= 2018 in weightlifting =

This article lists the main weightlifting events and their results for 2018.

==World weightlifting championships==
- July 7–14: 2018 World Junior Weightlifting Championships in UZB Tashkent
  - UZB won the gold medal tally. USA won the overall medal tally.
- September 20–23: 2018 FISU World University Weightlifting Championships in POL Biała Podlaska
  - Both JPN and TPE won 3 gold medals and 8 overall medals each.
- Octobre 7 – 13: 2018 Summer Youth Olympics in ARG Buenos Aires, Argentina.
  - won 2 gold medals and 4 medals in overall.

- November 1–10: 2018 World Weightlifting Championships in TKM Ashgabat
  - CHN won both the gold and overall medal tallies.

==Continental and regional weightlifting championships==
- March 23–30: 2018 African Junior & Youth Weightlifting Championships in EGY Cairo
  - Junior: EGY won both the gold and overall medal tallies.
  - Youth: EGY won both the gold and overall medal tallies.
- March 26 – April 1: 2018 European Weightlifting Championships in ROU Bucharest
  - GEO won the gold medal tally. ROU won the overall medal tally.
- April 20–30: 2018 Asian Junior & Youth Weightlifting Championships in UZB Urgench
  - Junior: UZB won both the gold and overall medal tallies.
  - Youth: UZB won both the gold and overall medal tallies.
- May 12–19: 2018 Pan American Weightlifting Championships in DOM Santo Domingo
  - Men: Six national teams won 3 gold medals each.
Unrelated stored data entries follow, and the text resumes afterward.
/-- The records of REDUCE. -/
def vsmaxRecs (v : Vop) (rtz : Bool) (k : Nat) (rs : List PassRow) : List (List MB × Eff) :=
  ((List.range rs.length).zip rs).map fun r =>
    let st := smaxStats (v.sb 1) rtz (k + r.1 * v.smaxFree) (r.2.x.map fun p => scaled v rtz p.v)
    recordSat (recordOf rtz r.2.bad 0 [.exact st.1, .exact st.2]) r.2.bad (scaledSat v rtz r.2.x)

/-- The rows of APPLY. -/
def vsmaxOut (v : Vop) (rtz : Bool) (k : Nat) (rs : List PassRow) : List MB × Eff :=
  let out := outRows v.fo rtz false k (rs.map fun r => r.x.map fun p =>
    (r.orNan (calcExp ((scaled v rtz p.v).sub (if v.sb 1 then r.f 0 else r.f 1))), p.p || r.recBad))
  (out.1, out.2.add { sat := (rs.map fun r => if r.recBad then 0 else scaledSat v rtz r.x).sum })

/-- A unit of VSMAX. -/
def vsmaxUnit : VopUnit := fun v _ x s =>
  if v.sb 0 then
    (takePassA s x v (v.sb 2) false 8).body fun a s =>
      finish s x x.w.qo (vsmaxOut v x.w.rtz s.fresh a.1) (a.2.add (passEff a.1)) (smaxUsed v)
  else
    (takePassA s x v false false 0).body fun a s =>
      let recs := vsmaxRecs v x.w.rtz s.fresh a.1
      let e := (a.2.add (passEff a.1)).add (effSum (recs.map (·.2)))
      pushThen s x v.qs (recs.flatMap (·.1)) fun s => finish s x x.w.qo (inlineRows (v.sb 2) recs a.1, {}) e (smaxUsed v)

def cmdVsmax : Cmd := cmdVop Vop.rowStep vsmaxOk
  (fun v x s =>
    if v.sb 0 then { ins := passNeeds v x s (v.sb 2) false 8, outs := [(x.w.qo, v.oNeed)] }
    else { ins := passNeeds v x s false false 0, outs := v.reduceOuts x }) vsmaxUnit

/-- VSMAXB's issue check; SUB [1] is reserved. -/
def vsmaxbOk (s : State) (x : Ctx) : Bool :=
  let v := vopOf x.w
  !v.sb 1 &&
    (if v.sb 0 then passOk s x v (!v.sb 2) (!v.sb 2) true && rowFmtOk v.fb v.rowlen && rowFmtOk v.fo v.rowlen
     else passOk s x v true true true)

/-- The probabilities of a row, formed again from its record, each with whether it was clamped. -/
def smaxProbs (v : Vop) (rtz : Bool) (k : Nat) (r : PassRow) : List (FVal × Bool) :=
  ((List.range r.x.length).zip r.x).map fun e => (calcExp ((scaled v rtz e.2.v).sub (r.f 1))).narrow false false (k + 1 + e.1)
def smaxRow (v : Vop) (rtz : Bool) (k : Nat) (r : PassRow) : List FVal := (smaxProbs v rtz k r).map (·.1)
/-- How many scaled values and probabilities of a row were clamped. -/
def smaxSat (v : Vop) (rtz : Bool) (k : Nat) (r : PassRow) : Nat :=
  scaledSat v rtz r.x + ((r.x.zip (smaxProbs v rtz k r)).filter fun e => !e.1.p && e.2.2).length

/-- The records of REDUCE: the statistics with D. -/
def vsmaxbRecs (v : Vop) (rtz : Bool) (k0 : Nat) (rs : List PassRow) : List (List MB × Eff) :=
  ((List.range rs.length).zip rs).map fun r =>
    let k := k0 + r.1 * v.smaxFree
    let f := pairFmt false [v.fa, v.fb]
    let ps := roundedProds f rtz (r.2.g.map (·.v)) (smaxRow v rtz k r.2)
    let d := rowSumVal f ps.1
    recordSat (recordOf rtz r.2.bad 0 [.exact (r.2.f 0), .exact (r.2.f 1), .exact d.1, .exact .zero]) r.2.bad
      (ps.2 + d.2 + smaxSat v rtz k r.2)

/-- The rows of APPLY. -/
def vsmaxbOut (v : Vop) (rtz : Bool) (k0 : Nat) (rs : List PassRow) : List MB × Eff :=
  let out := outRows v.fo rtz false k0 (((List.range rs.length).zip rs).map fun r =>
    List.zipWith (fun y (pq : MV × MV) =>
      (r.2.orNan (Calc.exact ((v.immVal.mul y).mul (pq.2.v.sub (r.2.f 2)))), pq.1.p || pq.2.p || r.2.recBad))
      (smaxRow v rtz (k0 + r.1 * v.smaxFree) r.2) (r.2.x.zip r.2.g))
  (out.1, out.2.add { sat := (((List.range rs.length).zip rs).map fun r =>
    if r.2.recBad then 0 else smaxSat v rtz (k0 + r.1 * v.smaxFree) r.2).sum })

/-- A unit of VSMAXB: REDUCE forms D = Σ dy × y, APPLY pushes IMM × y × (dy - D). -/
def vsmaxbUnit : VopUnit := fun v _ x s =>
  if v.sb 0 then
    (takePassA s x v (v.sb 2) true 16).body fun a s =>
      finish s x x.w.qo (vsmaxbOut v x.w.rtz s.fresh a.1) (a.2.add (passEff a.1)) (smaxUsed v)
  else
    (takePassA s x v false true 8).body fun a s =>
      let recs := vsmaxbRecs v x.w.rtz s.fresh a.1
      finish s x x.w.qo (recRows (v.sb 2) recs a.1, effSum (recs.map (·.2))) (a.2.add (passEff a.1)) (smaxUsed v)

def cmdVsmaxb : Cmd := cmdVop Vop.rowStep vsmaxbOk backNeeds vsmaxbUnit

/-- Merging two partial records (R148): M, T and the factors, and the results that were clamped (R37). The products enter the sum as they
are, and T is rounded once, as RTZ says (R35; log entry 67). -/
def mergeStats (rtz : Bool) (k : Nat) (ma ta mb tb : FVal) : FVal × FVal × FVal × FVal × Nat :=
  let m := FVal.max ma mb
  if m = .inf true ∧ ta.isZero ∧ tb.isZero then (m, .zero, .zero, .zero, 0)
  else
    let term (j : Nat) (mi ti : FVal) : FVal :=
      if mi = .inf true ∧ ti.isZero then .zero else ti.mul ((calcExp (mi.sub m)).value (k + j))
    let a := term 0 ma ta
    let b := term 1 mb tb
    let t := r32 rtz (a.add b)
    (m, t, a.quot t, b.quot t, if (FpFmt.fp32.encode rtz (a.add b)).sat then 1 else 0)

/-- VSTATM's issue check. -/
def vstatmOk (s : State) (x : Ctx) : Bool :=
  let v := vopOf x.w
  lastOk x && decide (v.s 7 2 = 0) && s.queueOk x.site.core x.w.qa && s.queueOk x.site.core x.w.qb &&
    s.outOk x.site.core x.w.qo && (!v.sb 1 || s.outOk x.site.core v.qs)

/-- The merged records with their factor records. -/
def vstatmRecs (v : Vop) (rtz : Bool) (k0 : Nat) (a b : List MB) : List ((List MB × Eff) × (List MB × Eff)) :=
  ((((chunk 8 a).map recordVals).zip ((chunk 8 b).map recordVals)).zip (List.range v.rows)).map fun e =>
    let k := k0 + 3 * e.2
    let f (i : Nat) := (nth {} e.1.1 i).v
    let g (i : Nat) := (nth {} e.1.2 i).v
    let p := e.1.1.any (·.p) || e.1.2.any (·.p)
    let m := mergeStats rtz k (f 0) (f 1) (g 0) (g 1)
    let t := if v.sb 0 then m.1.add ((calcLog m.2.1).value (k + 2)) else m.2.1
    (recordSat (recordOf rtz p 0 [.exact m.1, .exact t]) p m.2.2.2.2, recordOf rtz p 0 [.exact m.2.2.1, .exact m.2.2.2.1])

/-- A unit of VSTATM. -/
def vstatmUnit : VopUnit := fun v _ x s =>
  popThen s x x.w.qa (8 * v.rows) fun a s =>
    popThen s x x.w.qb (8 * v.rows) fun b s =>
      let outs := vstatmRecs v x.w.rtz s.fresh a b
      let e : Eff := { ps := anyPoison a || anyPoison b }
      pushThen s x x.w.qo (outs.flatMap (·.1.1)) fun s =>
        let fac := if v.sb 1 then outs.flatMap (·.2.1) else []
        finish s x v.qs (fac, if v.sb 1 then effSum (outs.map (·.2.2)) else {})
          (e.add (effSum (outs.map (·.1.2)))) (3 * v.rows)

def cmdVstatm : Cmd := cmdVop (fun _ => 1) vstatmOk
  (fun v x _ => { ins := [(x.w.qa, 8 * v.rows), (x.w.qb, 8 * v.rows)],
                  outs := (x.w.qo, 8 * v.rows) :: if v.sb 1 then [(v.qs, 8 * v.rows)] else [] }) vstatmUnit

/-! ### VROPE and VDROP (R149, R150) -/

/-- Cosine and sine of pos × IMM^(-2i ÷ ROWLEN) (R149): the angle in FP64, reduced modulo 2π, the results within 2 units in the last
place. An IMM that is not a positive number gives no value that the rule states. -/
def ropeTrig (k : Nat) (imm : FVal) (rowlen i pos : Nat) : FVal × FVal :=
  match imm with
  | .fin false m e =>
    if m = 0 then (freeVal k, freeVal (k + 1))
    else
      let theta := expFix (-(2 * (i : Int) * lnFix m e) / (rowlen : Int))
      let ang := FpFmt.fp64.round false ((FVal.ofNat pos).mul theta)
      (nearVal k 2 (ofFix (cosFix ang.reduced)), nearVal (k + 1) 2 (ofFix (sinFix ang.reduced)))
  | _ => (freeVal k, freeVal (k + 1))

/-- Rotates the pairs of a row. -/
def ropeRow (inv : Bool) (k : Nat) (imm : FVal) (rowlen pos : Nat) (r : List MV) : List (Calc × Bool) :=
  ((List.range (rowlen / 2)).flatMap fun i =>
    let a := nth {} r (2 * i)
    let b := nth {} r (2 * i + 1)
    let t := ropeTrig (k + 2 * i) imm rowlen i pos
    let sn := if inv then t.2.neg else t.2
    [(Calc.exact ((a.v.mul t.1).sub (b.v.mul sn)), a.p || b.p),
     (Calc.exact ((a.v.mul sn).add (b.v.mul t.1)), a.p || b.p)])

/-- The position of a row: SHARE rows have one. -/
def ropePos (x : Ctx) (i : Nat) : Nat :=
  (x.cnt ((vopOf x.w).s 3 1)).toNat + i / 2 ^ (vopOf x.w).s 7 4

/-- VROPE's issue check. -/
def vropeOk (s : State) (x : Ctx) : Bool :=
  let v := vopOf x.w
  vopOk s x v && decide (v.rowlen % 2 = 0) && rowFmtOk v.fo v.rowlen && s.outOk x.site.core x.w.qo &&
    (decide (v.rows = 0) || decide (ropePos x (v.rows - 1) ≤ 16777215))

/-- VROPE's result; row `i` stands at position `pos i`. -/
def vropeOut (v : Vop) (rtz : Bool) (k : Nat) (pos : Nat → Nat) (as : List (List MV)) : List MB × Eff :=
  outRows v.fo rtz false k (((List.range as.length).zip as).map fun r =>
    ropeRow (v.sb 0) (k + r.1 * v.rowlen) v.immVal v.rowlen (pos r.1) r.2)

/-- A unit of VROPE. -/
def vropeUnit : VopUnit := fun v r x s =>
  (takeA s x v).body fun a s =>
    finish s x x.w.qo (vropeOut v x.w.rtz s.fresh (fun i => ropePos x (r + i)) a.1) (a.2.add (rowsEff a.1)) (v.rows * v.rowlen)

def cmdVrope : Cmd := cmdVop Vop.rowStep vropeOk rowNeeds vropeUnit

/-- The hash of R150. -/
def dropHash (seed row col : W32) : W32 :=
  let x := seed ^^^ (row * 0x9E3779B1) ^^^ (col * 0x85EBCA77)
  let x := x ^^^ (x >>> 16)
  let x := x * 0x7FEB352D
  let x := x ^^^ (x >>> 15)
  let x := x * 0x846CA68B
  x ^^^ (x >>> 16)

/-- ⌊q × 2^32⌋. -/
def keepLimit (q : FVal) : Nat :=
  match q with
  | .fin false m e => shl m (e + 32)
  | _ => 0

/-- VDROP's issue check. -/
def vdropOk (s : State) (x : Ctx) : Bool :=
  let v := vopOf x.w
  vopOk s x v && !v.sb 0 && !v.sb 7 && rowFmtOk v.fo v.rowlen && s.outOk x.site.core x.w.qo &&
    FVal.zero.lt v.immVal && !((FVal.ofNat 1).lt v.immVal)

/-- VDROP's result from its seed and first row number. -/
def vdropOut (v : Vop) (rtz : Bool) (k : Nat) (seed row0 : W32) (as : List (List MV)) : List MB × Eff :=
  outRows v.fo rtz false k (((List.range as.length).zip as).map fun r => ((List.range r.2.length).zip r.2).map fun c =>
    if (dropHash seed (row0 + w32 r.1) (w32 c.1)).toNat < keepLimit v.immVal then (Calc.exact (c.2.v.quot v.immVal), c.2.p)
    else (Calc.exact .zero, false))

/-- A unit of VDROP. -/
def vdropUnit : VopUnit := fun v r x s =>
  (takeA s x v).body fun a s =>
    finish s x x.w.qo (vdropOut v x.w.rtz s.fresh (x.cnt (v.s 3 1)) (x.cnt (v.s 6 4) + w32 r) a.1) (a.2.add (rowsEff a.1)) 0

def cmdVdrop : Cmd := cmdVop Vop.rowStep vdropOk rowNeeds vdropUnit

/-! ### VSPLIT, VSLREC and VBXADD (R79, R81, R151, R152) -/

/-- The smallest e with a < 2^e, for a = m × 2^k > 0. -/
def lineExp (m : Nat) (k : Int) : Int := (m.log2 : Int) + 1 + k

/-- The slices of one value y = x × 2^-e (R79): the first `s` digits of |y| in base 128, signed. -/
def slices (s : Nat) (e : Int) (x : FVal) : List Int :=
  match x with
  | .fin n m k =>
    let whole := shl m (k - e + 7 * (s : Int))
    (List.range s).map fun i => (if n then -1 else 1) * ((whole / 128 ^ (s - 1 - i) % 128 : Nat) : Int)
  | _ => List.replicate s 0

/-- A line's exponent, slices and effects (R79): `none` for a poisoned line. -/
structure Split where
  exp : Nat
  sl : List (List Nat)
  p : Bool
  eff : Eff
  deriving DecidableEq, Repr

def splitLine (s : Nat) (r : List MV) : Split :=
  let zeros := List.replicate s (r.map fun _ => 0)
  if r.any (·.p) then
    { exp := 0x8000, sl := List.replicate s (r.map fun _ => 0x80), p := true,
      eff := { ps := true, nf := r.any fun x => !x.p && !x.v.isFin } }
  else if r.any fun x => !x.v.isFin then { exp := 0x7FFF, sl := zeros, p := false, eff := { nf := true } }
  else
    match amaxOf (r.map (·.v)) with
    | .fin _ m k =>
      if m = 0 then { exp := 0, sl := zeros, p := false, eff := {} }
      else
        let e := lineExp m k
        let ds := r.map fun x => slices s e x.v
        { exp := ofSInt 16 e, sl := (List.range s).map fun i => ds.map fun d => ofSInt 8 (nth 0 d i), p := false, eff := {} }
    | _ => { exp := 0, sl := zeros, p := false, eff := {} }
COL won the overall medal tally.
  - Women: COL won both the gold and overall medal tallies.
- May 28–31: 2018 South American Weightlifting Championships in BOL Cochabamba (in conjunction with the 2018 South American Games)
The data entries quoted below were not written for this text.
/-- Descriptors of which nothing is awaited any more end. -/
def endAll (s : State) (ws : List Waiting) : State :=
  ws.foldl (fun s w =>
    match w.who with
    | .desc h k id _ => s.endDesc h.toNat k.toNat id
    | _ => s) s

/-- A close group becomes DROPPED: it sends no more, and every packet it has sent is retracted. -/
def dropGroup (s : State) (g : Nat) : State :=
  if (s.cg g).dropped then s
  else
    let gone := s.fab.waiting.filter (s.unsent g)
    let s := s.withhold g
    let sent := (s.cg g).sent
    let s := (s.updCg g fun c => { c with st := if sent.isEmpty then 1 else 2, dropped := true, used := true, sent := [] }).countCe 0x110 1
    ((sent.foldl (fun s p => s.retractOne g p) s).endAll gone).checkGroup g

/-- The VOID for the blocks of a packet answered ABORTED (R308). The first block is the owner's index; where the owner is
another Triat its buffer's address is not known here, and the index is a free value (log entry 5). -/
def sendVoid (s : State) (g : Option (BitVec 3)) (req : Pkt) : State :=
  let form := (req.op.toNat - (if req.op.toNat < 0x14 then 0x10 else 0x14)) % 4
  let fb := formBytes form
  let own := match s.jobFor req.h.job.toNat with
    | some j => if req.h.dstDev = s.fab.devId then some ((req.h.addr.toNat - (s.job j).buf) / fb) else none
    | none => none
  let arg0 : W32 := match own with
    | some b => w32 b
    | none => lo32 (Config.free64 s.fresh)
  let body : CloseBody := { step := s.coll.commit.step, arg0 := arg0, arg1 := w32 (req.h.len.toNat / fb) }
  let s := { s with fresh := s.fresh + (if own.isNone then 1 else 0) }
  let s := match g with
    | some g => s.updCg g.toNat fun c => { c with voids := c.voids + 1 }
    | none => s
  (s.want (closePkt 2 req.h.dstDev req.h.cls req.h.job 0 false body) (.void g)).countCe 0x108 1

/-! ### SEND (R305) -/

/-- The blocks gathered for the next packet: first block, count and bytes. -/
structure Gathered where
  first : Nat
  n : Nat
  count : W32
  bytes : List MB
  deriving DecidableEq, Repr

/-- Sends the gathered blocks as one RACC packet. -/
def sendBlocks (s : State) (h k id j : Nat) (f : DFields) (a : Option Gathered) : State :=
  match a with
  | none => s
  | some a =>
    let fb := formBytes f.form
    let off := a.first * fb
    let q := (mkReq (opRacc + BitVec.ofNat 8 f.form) f.dev (BitVec.ofNat 3 f.cls) (f.remote + off)).withData a.bytes
    let q := { q with h := { q.h with job := f.job, seq := a.count, count := clampCount a.count } }
    let p : SentBlocks :=
      { half := BitVec.ofNat 1 h, dev := f.dev, cls := BitVec.ofNat 3 f.cls, job := f.job, ljob := BitVec.ofNat 8 f.ljob,
        form := BitVec.ofNat 2 f.form, local_ := BitVec.ofNat 48 (f.local_ + a.first * formBytes (s.job j).form),
        remote := BitVec.ofNat 48 (f.remote + off), blocks := a.n, count := a.count,
        who := .desc (BitVec.ofNat 1 h) (BitVec.ofNat 4 k) id off }
    let s := (s.noteDesc h k id 1 stOk).updCg f.group fun c => { c with sent := c.sent ++ [p] }
    (s.want q (.desc (BitVec.ofNat 1 h) (BitVec.ofNat 4 k) id off)).countCe 0x100 1

/-- Scans blocks from `b` on and sends them, a packet ending where the count changes or the payload is full. Once a bad block drops the
group nothing more is sent (R306), also not what had been gathered. -/
def scanBlocks (s : State) (h k id j base : Nat) (f : DFields) : Nat → Nat → Option Gathered → State
  | 0, _, a => s.sendBlocks h k id j f a
  | n + 1, b, a =>
    match s.localCount h j (base + b) with
    | (count, stc, s) =>
      if stc ≠ stOk ∨ count.toInt ≤ 0 then
        ((s.sendBlocks h k id j f a).noteDesc h k id 0 stc).scanBlocks h k id j base f n (b + 1) none
      else
        match s.localBlock h j (base + b) f.form with
        | (bs, st, bad, s) =>
          if st ≠ stOk then ((s.sendBlocks h k id j f a).noteDesc h k id 0 st).scanBlocks h k id j base f n (b + 1) none
          else if bad then
            let t := s.sendBlocks h k id j f a
            match (s.job j).policy with
            | 0 => s.dropGroup f.group
            | 1 => (t.updJob j fun e => { e with bad := e.bad + 1 }).scanBlocks h k id j base f n (b + 1) none
            | _ => (t.updCommit fun c => { c with abortOwn := true }).scanBlocks h k id j base f n (b + 1) none
          else
            match a with
            | some g =>
              if g.count = count ∧ (g.n + 1) * formBytes f.form ≤ 4096 then
                s.scanBlocks h k id j base f n (b + 1) (some { g with n := g.n + 1, bytes := g.bytes ++ bs })
              else
                (s.sendBlocks h k id j f a).scanBlocks h k id j base f n (b + 1)
                  (some { first := b, n := 1, count := count, bytes := bs })
            | none => s.scanBlocks h k id j base f n (b + 1) (some { first := b, n := 1, count := count, bytes := bs })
  - COL won both the gold and overall medal tallies.
- June 3–10: 2018 Pan American Youth Weightlifting Championships in COL Palmira
  - COL and MEX won 4 gold and 13 overall medals each.
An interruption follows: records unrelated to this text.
/-- A packet that waited at a port whose partner is down: it goes on another ACTIVE port of its route, or is answered ABORTED to its
source. A request of class 6 or 7 changes port so under the order rule (R285): of this Triat's own no earlier one is open, as those
sent by this port are ABORTED and those that waited before it went before it to the same port; one on its way through goes back to
where it came in and waits as another would (log entry 80). A response without a route leaves by the port its request came in on,
else it is discarded (R285). Notifications go back to the miller; replies and bulk data are lost with the link. -/
def rehome (s : State) (q : QItem) : State :=
  match q.body with
  | .note x => { s with ctl := { s.ctl with notes := s.ctl.notes ++ [x] } }
  | .fab p =>
    match s.choosePort p.h.srcDev p.h.dstDev p.h.cls p.resp with
    | some m =>
      let own := decide (p.h.srcDev = s.fab.devId)
      if !p.resp && !own && s.changesPort p.h.srcDev p.h.dstDev p.h.cls m then s.backToRx q
      else
      let s := if p.resp then s else s.tookPort p.h.srcDev p.h.dstDev p.h.cls m
      let s := if p.resp || !own then s
        else s.updPort (tagPort p.h.tag) fun x => { x with tags := match SMap.get none x.tags (tagNum p.h.tag) with
          | some r => SMap.set none x.tags (tagNum p.h.tag) (some { r with via := m })
          | none => x.tags }
      s.enqueue m q
    | none =>
      let s := s.giveBack q.ret
      if p.resp then
        match q.home with
        | some a => if (s.port a).live then s.enqueue a q else s.countFab 0x020 1
        | none => s.countFab 0x020 1
      else if p.h.srcDev = s.fab.devId then s.answered (tagPort p.h.tag) (tagNum p.h.tag) stAborted []
      else s.respond ((q.ret.map (·.1)).getD 0) p.op p.h { status := stAborted }
  | _ => s

/-- Tags of this Triat's own requests among what waits at a port. -/
def queuedTags (s : State) (items : List QItem) : List (BitVec 16) :=
  items.filterMap fun q => match q.body with
    | .fab p => if !p.resp ∧ p.h.srcDev = s.fab.devId then some p.h.tag else none
    | _ => none

/-- The partner is declared down for a reason of R280: replay state and credits go, what it leaves open ends. Packets that were received
stand (R277). -/
def partnerDown (s : State) (n reason : Nat) : State :=
  let s := s.forgetSlots n
  let items := (s.port n).queue
  let s := s.updPort n fun p =>
    { p.emptied with down := true, queue := [], sent := [], credit := [], owed := [], replays := 0, nacked := false }
  let s := s.portEvent n evPartnerDown reason
  let s := s.abortVia n (s.queuedTags items)
  (items.foldl (fun s q => s.rehome q) s).pumpNotes

/-! ### State changes (R273 to R279) -/

/-- A port trains from DARK: in RESUME the state stays. -/
def trainFrom (s : State) (n : Nat) (ph : BitVec 3) : State :=
  s.updPort n fun p =>
    let p := { p with nonce := none, partnerNonce := none, helloIn := false, identIn := false, moving := none, training := none }
    if p.st = psResume then { p with phase := ph } else { p with st := ph.setWidth 4 }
- June 26–30: 2018 Oceania Senior, Junior, & Youth Weightlifting Championships in FRA/NCL Le Mont-Dore
  - Senior: PNG won the gold medal tally. NZL and NRU won ten overall medals each.
  - Junior: NRU won both the gold and overall medal tallies.
  - Youth: NRU won the gold medal tally. AUS won the overall medal tally.
- July 22–29: 2018 European Youth Weightlifting Championships in ITA Milan
  - BUL won the gold medal tally. ROU won the overall medal tally.
- September 5–12: 2018 Pan American Junior Weightlifting Championships in COL Manizales
  - COL won both the gold and overall medal tallies.
- October 20–27: 2018 European Junior Weightlifting Championships in POL Zamość
  - Note: This event was scheduled for A Coruña, but the EWF took away the event because of politics.
  - Men: BLR won the gold medal tally. ARM won the overall medal tally.
  - Women: TUR and RUS won 5 gold medals each. Turkey won the overall medal tally.